There are many who have said that this move by United, while certainly a welcome one, is far too late for those Americans who have suffered needlessly because insurance company clerks were required to approve medical decisions that only doctors should have been empowered to make. And those critics would be absolutely right. I remember not too long ago when members of the Clinton administration went around the country predicting that insurance companies, not doctors, would make the life-saving decisions or, more correctly, not make them. And while their fix to the problem may not have been the best one at the time, the prophecy was right on the mark.

It is now six years later and, yes, there have been a number of needless deaths and other horror stories attached to our collective refusal to act. But now it appears that the health care industry is finally getting the message that the people in this country are no longer willing to tolerate the emasculation of the physician-patient relationship.

A memo circulated among top health plan executives recently places the blame for the public's unrest and distrust squarely where it belongs. And that is on the insurance companies and HMOs, which took health-related decision making away from the doctors in America and placed it in the hands of people driven by motives far removed from the Hippocratic Oath which has served our health needs better than any other country on Earth.

No longer are the HMO providers relying on fancy image campaigns to sway public opinion, because they can't. No amount of television commercials and newspaper ads can convince a nation that life is good when everyone in the system knows that things are bad. It is this new-found knowledge and understanding that problems in the delivery system itself are the major contributor to the public's dissatisfaction with the way things are. So, in an effort to divert pending legislation by Congress aimed at fixing what is wrong, the industry is acting in its own best interests by trying to fix the problem itself.

That is very good news. And while it may be too little, too late to stop a national cry for help from our lawmakers, who can insist that doctors and not profit-driven insurance companies care for the patients, it may blunt legislation that might otherwise be too limiting on the desires of those major companies.

What has happened in health care is no surprise. Like every other good idea in America, once put into practice it loses its sense of purpose and becomes something other than what was intended. There is no question, for example, that our health care system has been gravely ill these past couple of decades. The cost of medical services and the insurance programs designed to give them effect had grown astronomically to the point that few Americans could even afford adequate treatment.
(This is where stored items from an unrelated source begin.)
-- ==== Sys2Proof/Laws/FrameHost.lean ====
section
/-! SUPPORT. Frames of the shared operations of the Metering Engine, the Line Tracker, the services and the
control port. -/

namespace Sys2Proof.Machine

/-! ### MeterOps -/

@[simp] theorem raiseSaturated_frame (old : Vector OutletMeter 48) (o : OutletIx) (s : State) :
    (raiseSaturated old o s).now = s.now ∧ (raiseSaturated old o s).resetHeld = s.resetHeld
      ∧ (raiseSaturated old o s).line = s.line ∧ (raiseSaturated old o s).meter = s.meter
      ∧ (raiseSaturated old o s).records = s.records ∧ (raiseSaturated old o s).relay = s.relay
      ∧ (raiseSaturated old o s).sched = s.sched ∧ (raiseSaturated old o s).plans = s.plans
      ∧ (raiseSaturated old o s).guard = s.guard ∧ (raiseSaturated old o s).watch = s.watch
      ∧ (raiseSaturated old o s).capture = s.capture ∧ (raiseSaturated old o s).port = s.port
      ∧ (raiseSaturated old o s).settings = s.settings ∧ (raiseSaturated old o s).xm = s.xm
      ∧ (raiseSaturated old o s).tickDue = s.tickDue ∧ (raiseSaturated old o s).pending = s.pending := by
  unfold raiseSaturated
  repeat' split
  all_goals simp

@[simp] theorem forAll_raiseSaturated_frame (old : Vector OutletMeter 48) (xs : List OutletIx) (s : State) :
    (forAll xs (raiseSaturated old) s).now = s.now ∧ (forAll xs (raiseSaturated old) s).resetHeld = s.resetHeld
      ∧ (forAll xs (raiseSaturated old) s).line = s.line ∧ (forAll xs (raiseSaturated old) s).meter = s.meter
      ∧ (forAll xs (raiseSaturated old) s).records = s.records ∧ (forAll xs (raiseSaturated old) s).relay = s.relay
      ∧ (forAll xs (raiseSaturated old) s).sched = s.sched ∧ (forAll xs (raiseSaturated old) s).plans = s.plans
      ∧ (forAll xs (raiseSaturated old) s).guard = s.guard ∧ (forAll xs (raiseSaturated old) s).watch = s.watch
      ∧ (forAll xs (raiseSaturated old) s).capture = s.capture ∧ (forAll xs (raiseSaturated old) s).port = s.port
      ∧ (forAll xs (raiseSaturated old) s).settings = s.settings ∧ (forAll xs (raiseSaturated old) s).xm = s.xm
      ∧ (forAll xs (raiseSaturated old) s).tickDue = s.tickDue
      ∧ (forAll xs (raiseSaturated old) s).pending = s.pending :=
  ⟨forAll_keeps State.now (fun _ _ => by simp) xs s,
    forAll_keeps State.resetHeld (fun _ _ => by simp) xs s,
    forAll_keeps State.line (fun _ _ => by simp) xs s,
    forAll_keeps State.meter (fun _ _ => by simp) xs s,
    forAll_keeps State.records (fun _ _ => by simp) xs s,
    forAll_keeps State.relay (fun _ _ => by simp) xs s,
    forAll_keeps State.sched (fun _ _ => by simp) xs s,
    forAll_keeps State.plans (fun _ _ => by simp) xs s,
    forAll_keeps State.guard (fun _ _ => by simp) xs s,
    forAll_keeps State.watch (fun _ _ => by simp) xs s,
    forAll_keeps State.capture (fun _ _ => by simp) xs s,
    forAll_keeps State.port (fun _ _ => by simp) xs s,
    forAll_keeps State.settings (fun _ _ => by simp) xs s,
    forAll_keeps State.xm (fun _ _ => by simp) xs s,
    forAll_keeps State.tickDue (fun _ _ => by simp) xs s,
    forAll_keeps State.pending (fun _ _ => by simp) xs s⟩

@[simp] theorem takeWindow_frame (s : State) :
    (takeWindow s).now = s.now ∧ (takeWindow s).resetHeld = s.resetHeld ∧ (takeWindow s).line = s.line
      ∧ (takeWindow s).records = s.records ∧ (takeWindow s).relay = s.relay ∧ (takeWindow s).sched = s.sched
      ∧ (takeWindow s).plans = s.plans ∧ (takeWindow s).guard = s.guard ∧ (takeWindow s).watch = s.watch
      ∧ (takeWindow s).capture = s.capture ∧ (takeWindow s).port = s.port ∧ (takeWindow s).settings = s.settings
      ∧ (takeWindow s).xm = s.xm ∧ (takeWindow s).tickDue = s.tickDue ∧ (takeWindow s).pending = s.pending := by
  unfold takeWindow
  dsimp only
  repeat' split
  all_goals simp

@[simp] theorem handOvercurrent_frame (o : OutletIx) (s : State) :
    (handOvercurrent o s).now = s.now ∧ (handOvercurrent o s).resetHeld = s.resetHeld
      ∧ (handOvercurrent o s).line = s.line ∧ (handOvercurrent o s).meter = s.meter
      ∧ (handOvercurrent o s).records = s.records ∧ (handOvercurrent o s).relay = s.relay
      ∧ (handOvercurrent o s).sched = s.sched ∧ (handOvercurrent o s).plans = s.plans
      ∧ (handOvercurrent o s).guard = s.guard ∧ (handOvercurrent o s).watch = s.watch
      ∧ (handOvercurrent o s).capture = s.capture ∧ (handOvercurrent o s).port = s.port
      ∧ (handOvercurrent o s).settings = s.settings ∧ (handOvercurrent o s).xm = s.xm
      ∧ (handOvercurrent o s).tickDue = s.tickDue ∧ (handOvercurrent o s).pending = s.pending := by
  simp [handOvercurrent]

@[simp] theorem forAll_handOvercurrent_frame (xs : List OutletIx) (s : State) :
    (forAll xs handOvercurrent s).now = s.now ∧ (forAll xs handOvercurrent s).resetHeld = s.resetHeld
      ∧ (forAll xs handOvercurrent s).line = s.line ∧ (forAll xs handOvercurrent s).meter = s.meter
      ∧ (forAll xs handOvercurrent s).records = s.records ∧ (forAll xs handOvercurrent s).relay = s.relay
      ∧ (forAll xs handOvercurrent s).sched = s.sched ∧ (forAll xs handOvercurrent s).plans = s.plans
      ∧ (forAll xs handOvercurrent s).guard = s.guard ∧ (forAll xs handOvercurrent s).watch = s.watch
      ∧ (forAll xs handOvercurrent s).capture = s.capture ∧ (forAll xs handOvercurrent s).port = s.port
      ∧ (forAll xs handOvercurrent s).settings = s.settings ∧ (forAll xs handOvercurrent s).xm = s.xm
      ∧ (forAll xs handOvercurrent s).tickDue = s.tickDue ∧ (forAll xs handOvercurrent s).pending = s.pending :=
  ⟨forAll_keeps State.now (fun _ _ => by simp) xs s,
    forAll_keeps State.resetHeld (fun _ _ => by simp) xs s,
    forAll_keeps State.line (fun _ _ => by simp) xs s,
    forAll_keeps State.meter (fun _ _ => by simp) xs s,
    forAll_keeps State.records (fun _ _ => by simp) xs s,
    forAll_keeps State.relay (fun _ _ => by simp) xs s,
    forAll_keeps State.sched (fun _ _ => by simp) xs s,
    forAll_keeps State.plans (fun _ _ => by simp) xs s,
    forAll_keeps State.guard (fun _ _ => by simp) xs s,
    forAll_keeps State.watch (fun _ _ => by simp) xs s,
    forAll_keeps State.capture (fun _ _ => by simp) xs s,
    forAll_keeps State.port (fun _ _ => by simp) xs s,
    forAll_keeps State.settings (fun _ _ => by simp) xs s,
    forAll_keeps State.xm (fun _ _ => by simp) xs s,
    forAll_keeps State.tickDue (fun _ _ => by simp) xs s,
    forAll_keeps State.pending (fun _ _ => by simp) xs s⟩

@[simp] theorem handVoltage_frame (p : PhaseIx) (s : State) :
    (handVoltage p s).now = s.now ∧ (handVoltage p s).resetHeld = s.resetHeld ∧ (handVoltage p s).line = s.line
      ∧ (handVoltage p s).meter = s.meter ∧ (handVoltage p s).records = s.records
      ∧ (handVoltage p s).relay = s.relay ∧ (handVoltage p s).sched = s.sched ∧ (handVoltage p s).plans = s.plans
      ∧ (handVoltage p s).guard = s.guard ∧ (handVoltage p s).watch = s.watch
      ∧ (handVoltage p s).capture = s.capture ∧ (handVoltage p s).port = s.port
      ∧ (handVoltage p s).settings = s.settings ∧ (handVoltage p s).xm = s.xm
      ∧ (handVoltage p s).tickDue = s.tickDue ∧ (handVoltage p s).pending = s.pending := by
  simp [handVoltage]

@[simp] theorem forAll_handVoltage_frame (xs : List PhaseIx) (s : State) :
    (forAll xs handVoltage s).now = s.now ∧ (forAll xs handVoltage s).resetHeld = s.resetHeld
      ∧ (forAll xs handVoltage s).line = s.line ∧ (forAll xs handVoltage s).meter = s.meter
      ∧ (forAll xs handVoltage s).records = s.records ∧ (forAll xs handVoltage s).relay = s.relay
      ∧ (forAll xs handVoltage s).sched = s.sched ∧ (forAll xs handVoltage s).plans = s.plans
      ∧ (forAll xs handVoltage s).guard = s.guard ∧ (forAll xs handVoltage s).watch = s.watch
      ∧ (forAll xs handVoltage s).capture = s.capture ∧ (forAll xs handVoltage s).port = s.port
      ∧ (forAll xs handVoltage s).settings = s.settings ∧ (forAll xs handVoltage s).xm = s.xm
      ∧ (forAll xs handVoltage s).tickDue = s.tickDue ∧ (forAll xs handVoltage s).pending = s.pending :=
  ⟨forAll_keeps State.now (fun _ _ => by simp) xs s,
    forAll_keeps State.resetHeld (fun _ _ => by simp) xs s,
    forAll_keeps State.line (fun _ _ => by simp) xs s,
    forAll_keeps State.meter (fun _ _ => by simp) xs s,
    forAll_keeps State.records (fun _ _ => by simp) xs s,
    forAll_keeps State.relay (fun _ _ => by simp) xs s,
    forAll_keeps State.sched (fun _ _ => by simp) xs s,
    forAll_keeps State.plans (fun _ _ => by simp) xs s,
    forAll_keeps State.guard (fun _ _ => by simp) xs s,
    forAll_keeps State.watch (fun _ _ => by simp) xs s,
    forAll_keeps State.capture (fun _ _ => by simp) xs s,
    forAll_keeps State.port (fun _ _ => by simp) xs s,
    forAll_keeps State.settings (fun _ _ => by simp) xs s,
    forAll_keeps State.xm (fun _ _ => by simp) xs s,
    forAll_keeps State.tickDue (fun _ _ => by simp) xs s,
    forAll_keeps State.pending (fun _ _ => by simp) xs s⟩

@[simp] theorem handNeutral_frame (s : State) :
    (handNeutral s).now = s.now ∧ (handNeutral s).resetHeld = s.resetHeld ∧ (handNeutral s).line = s.line
      ∧ (handNeutral s).meter = s.meter ∧ (handNeutral s).records = s.records ∧ (handNeutral s).relay = s.relay
      ∧ (handNeutral s).sched = s.sched ∧ (handNeutral s).plans = s.plans ∧ (handNeutral s).guard = s.guard
      ∧ (handNeutral s).watch = s.watch ∧ (handNeutral s).capture = s.capture ∧ (handNeutral s).port = s.port
      ∧ (handNeutral s).settings = s.settings ∧ (handNeutral s).xm = s.xm ∧ (handNeutral s).tickDue = s.tickDue
      ∧ (handNeutral s).pending = s.pending := by
  simp [handNeutral]

@[simp] theorem handLimits_frame (s : State) :
    (handLimits s).now = s.now ∧ (handLimits s).resetHeld = s.resetHeld ∧ (handLimits s).line = s.line
      ∧ (handLimits s).meter = s.meter ∧ (handLimits s).records = s.records ∧ (handLimits s).relay = s.relay
      ∧ (handLimits s).sched = s.sched ∧ (handLimits s).plans = s.plans ∧ (handLimits s).guard = s.guard
      ∧ (handLimits s).watch = s.watch ∧ (handLimits s).capture = s.capture ∧ (handLimits s).port = s.port
      ∧ (handLimits s).settings = s.settings ∧ (handLimits s).xm = s.xm ∧ (handLimits s).tickDue = s.tickDue
      ∧ (handLimits s).pending = s.pending := by
  simp [handLimits]

@[simp] theorem writeWh_frame (o : OutletIx) (s : State) :
    (writeWh o s).now = s.now ∧ (writeWh o s).resetHeld = s.resetHeld ∧ (writeWh o s).line = s.line
      ∧ (writeWh o s).meter = s.meter ∧ (writeWh o s).relay = s.relay ∧ (writeWh o s).sched = s.sched
      ∧ (writeWh o s).plans = s.plans ∧ (writeWh o s).guard = s.guard ∧ (writeWh o s).watch = s.watch
      ∧ (writeWh o s).capture = s.capture ∧ (writeWh o s).notices = s.notices ∧ (writeWh o s).port = s.port
      ∧ (writeWh o s).settings = s.settings ∧ (writeWh o s).xm = s.xm ∧ (writeWh o s).tickDue = s.tickDue
      ∧ (writeWh o s).pending = s.pending := by
  simp [writeWh]

@[simp] theorem runDeferred_frame (d : DeferredWrite) (s : State) :
    (runDeferred d s).now = s.now ∧ (runDeferred d s).resetHeld = s.resetHeld ∧ (runDeferred d s).line = s.line
      ∧ (runDeferred d s).meter = s.meter ∧ (runDeferred d s).relay = s.relay ∧ (runDeferred d s).sched = s.sched
      ∧ (runDeferred d s).plans = s.plans ∧ (runDeferred d s).guard = s.guard ∧ (runDeferred d s).watch = s.watch
      ∧ (runDeferred d s).capture = s.capture ∧ (runDeferred d s).notices = s.notices
      ∧ (runDeferred d s).port = s.port ∧ (runDeferred d s).settings = s.settings ∧ (runDeferred d s).xm = s.xm
      ∧ (runDeferred d s).tickDue = s.tickDue ∧ (runDeferred d s).pending = s.pending := by
  cases d <;> simp [runDeferred]

@[simp] theorem forAll_runDeferred_frame (xs : List DeferredWrite) (s : State) :
    (forAll xs runDeferred s).now = s.now ∧ (forAll xs runDeferred s).resetHeld = s.resetHeld
      ∧ (forAll xs runDeferred s).line = s.line ∧ (forAll xs runDeferred s).meter = s.meter
      ∧ (forAll xs runDeferred s).relay = s.relay ∧ (forAll xs runDeferred s).sched = s.sched
      ∧ (forAll xs runDeferred s).plans = s.plans ∧ (forAll xs runDeferred s).guard = s.guard
      ∧ (forAll xs runDeferred s).watch = s.watch ∧ (forAll xs runDeferred s).capture = s.capture
      ∧ (forAll xs runDeferred s).notices = s.notices ∧ (forAll xs runDeferred s).port = s.port
      ∧ (forAll xs runDeferred s).settings = s.settings ∧ (forAll xs runDeferred s).xm = s.xm
      ∧ (forAll xs runDeferred s).tickDue = s.tickDue ∧ (forAll xs runDeferred s).pending = s.pending :=
  ⟨forAll_keeps State.now (fun _ _ => by simp) xs s,
    forAll_keeps State.resetHeld (fun _ _ => by simp) xs s,
    forAll_keeps State.line (fun _ _ => by simp) xs s,
    forAll_keeps State.meter (fun _ _ => by simp) xs s,
    forAll_keeps State.relay (fun _ _ => by simp) xs s,
    forAll_keeps State.sched (fun _ _ => by simp) xs s,
    forAll_keeps State.plans (fun _ _ => by simp) xs s,
    forAll_keeps State.guard (fun _ _ => by simp) xs s,
    forAll_keeps State.watch (fun _ _ => by simp) xs s,
    forAll_keeps State.capture (fun _ _ => by simp) xs s,
    forAll_keeps State.notices (fun _ _ => by simp) xs s,
    forAll_keeps State.port (fun _ _ => by simp) xs s,
    forAll_keeps State.settings (fun _ _ => by simp) xs s,
    forAll_keeps State.xm (fun _ _ => by simp) xs s,
    forAll_keeps State.tickDue (fun _ _ => by simp) xs s,
    forAll_keeps State.pending (fun _ _ => by simp) xs s⟩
The HMO was developed to control the costs and spread the risk among greater numbers of people, thus making good health care delivery available to more patients. It was a good idea. What happened, though, was that profit motivation led those who controlled the HMOs and insurance companies to squeeze the costs out of the doctors and hospitals but not out of the system at large. That meant greater profits for those companies but only if they could keep a lid on the cost of providing the medical services.

No one begrudged the HMOs their significant profits for acting as intermediaries to fix a problem that was consuming us as a nation. In fact, we welcomed it. But to pull off the cost-cutting trick required the insurance providers to "just say no," whether there was a need for the treatment or not. And that kind of attitude has brought the problem to the steps of the U.S. Congress, which nows appears willing and ready to respond to overwhelming constituent unrest.

The good news last week has definitely been a recognition -- whether it be for public relations value or for a more responsible reason -- of the fact that insurance companies and HMOs have gone too far. So if the industry can clean up its mistakes, curtail its excesses and return the health care system back to the doctor-patient relationship where it belongs, then the people and the health care businesses will be the winners.